/-- Settles O35: what the input loop of ENCODE pushes, with a mapping and without one. -/
theorem encodeFrame : Obligations.EncodeFrame := by
  intro s t h
  have hran := exec_ran h
  obtain ⟨hmapping, hscratch⟩ := execEncode_mapping_scratch h
  refine ⟨hmapping, hscratch, hran.cmd, hran.op, hran.inp, ?_⟩
  cases hvalid : s.mapping.valid with
  | true =>
    rw [execEncode_valid hvalid] at h
    obtain ⟨pushed, hout, hchars⟩ := overFrame_characters encodeItem_pushedCharacters
      (fun d u => (encodeItem_pushesItemsOnly d u).status) responds_finishEncode h
    exact ⟨pushed, hout, hchars⟩
  | false =>
    rw [execEncode_invalid hvalid] at h
    exact overFrame_characters (fun _ _ => .of_eq rfl) (fun _ _ => rfl) (fun u => responds_raise u _ _ _) h

/-- OUT has at most n items more, and the status state is as before. -/
def PushedAtMost (n : Nat) (s t : State) : Prop :=
  t.status = s.status ∧ ∃ syms : List Symbol, syms.length ≤ n ∧ t.out = s.out ++ syms.map itemBeat

theorem decodeItem_pushedAtMost (d : Byte) (s : State) : PushedAtMost 1 s (decodeItem d s) := by
  obtain ⟨-, -, -, -, hstatus, -, -, syms, hlen, hout⟩ := decodeItem_frame d s
  exact ⟨hstatus, syms, hlen, hout⟩

theorem ignoreItem_pushedAtMost (d : Byte) (s : State) : PushedAtMost 1 s (ignoreItem d s) :=
  ⟨rfl, [], Nat.zero_le 1, by simp [ignoreItem]⟩

theorem foldl_pushedAtMost {body : Byte → State → State} (hbody : ∀ d u, PushedAtMost 1 u (body d u))
    (items : List Byte) (s : State) : PushedAtMost items.length s (items.foldl (fun t d => body d t) s) := by
  induction items generalizing s with
  | nil => exact ⟨rfl, [], Nat.le_refl 0, by simp⟩
  | cons d items ih =>
    obtain ⟨hstatus, first, hfirst, hout⟩ := hbody d s
    obtain ⟨hstatus', rest, hrest, hout'⟩ := ih (body d s)
    refine ⟨hstatus'.trans hstatus, first ++ rest, ?_, ?_⟩
    · rw [List.length_append, List.length_cons]
      omega
    · rw [List.foldl_cons, hout', hout, List.map_append, List.append_assoc]

/-- A command that pushes at most one item per item pushes no more than it pops (R193). -/
theorem overFrame_pushedAtMost {body : Byte → State → State} {finish : State → State} {s t : State}
    (hbody : ∀ d u, PushedAtMost 1 u (body d u)) (hfinish : ∀ u, Responds u (finish u))
    (h : overFrame body finish s = .next t) :
    ∃ syms : List Symbol, syms.length ≤ s.inp.length - t.inp.length ∧
      (∀ items rest, takeFrame s.inp = some (items, rest) → syms.length ≤ items.length) ∧
      (t.out = s.out ++ syms.map itemBeat ∧ t.status = s.status ∨
        t.out = s.out ++ syms.map itemBeat ++ [responseBeat t.status.err]) := by
  cases hf : takeFrame s.inp with
  | none =>
    rw [overFrame_incomplete body finish hf] at h
    obtain rfl := Host.Outcome.next.inj h
    obtain ⟨hstatus, syms, hlen, hout⟩ := foldl_pushedAtMost hbody (s.inp.map Beat.data) s
    rw [List.length_map] at hlen
    exact ⟨syms, hlen, fun _ _ hsome => absurd hsome (by simp), .inl ⟨hout, hstatus⟩⟩
  | some p =>
    obtain ⟨items, rest⟩ := p
    rw [overFrame_complete body finish hf] at h
    obtain rfl := Host.Outcome.next.inj h
    obtain ⟨-, syms, hlen, hout⟩ := foldl_pushedAtMost hbody items s
    have hend := hfinish ((items.foldl (fun t d => body d t) s).setInp rest)
    obtain ⟨e, he⟩ := eq_of_takeFrame_some hf
    refine ⟨syms, ?_, fun items' rest' hsome => ?_, .inr (hout ▸ hend.out)⟩
    · rw [hend.inp, State.setInp_inp, he, List.length_append, List.length_map, List.length_cons]
      omega
    · obtain ⟨rfl, -⟩ := Prod.mk.inj (Option.some.inj hsome)
      exact hlen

» Goal of the exercise: Read through the entries above and copy each line that has the string "with" in it.

» Task result:
/-- Settles O35: what the input loop of ENCODE pushes, with a mapping and without one. -/
  cases hvalid : s.mapping.valid with
  induction items generalizing s with
  cases hf : takeFrame s.inp with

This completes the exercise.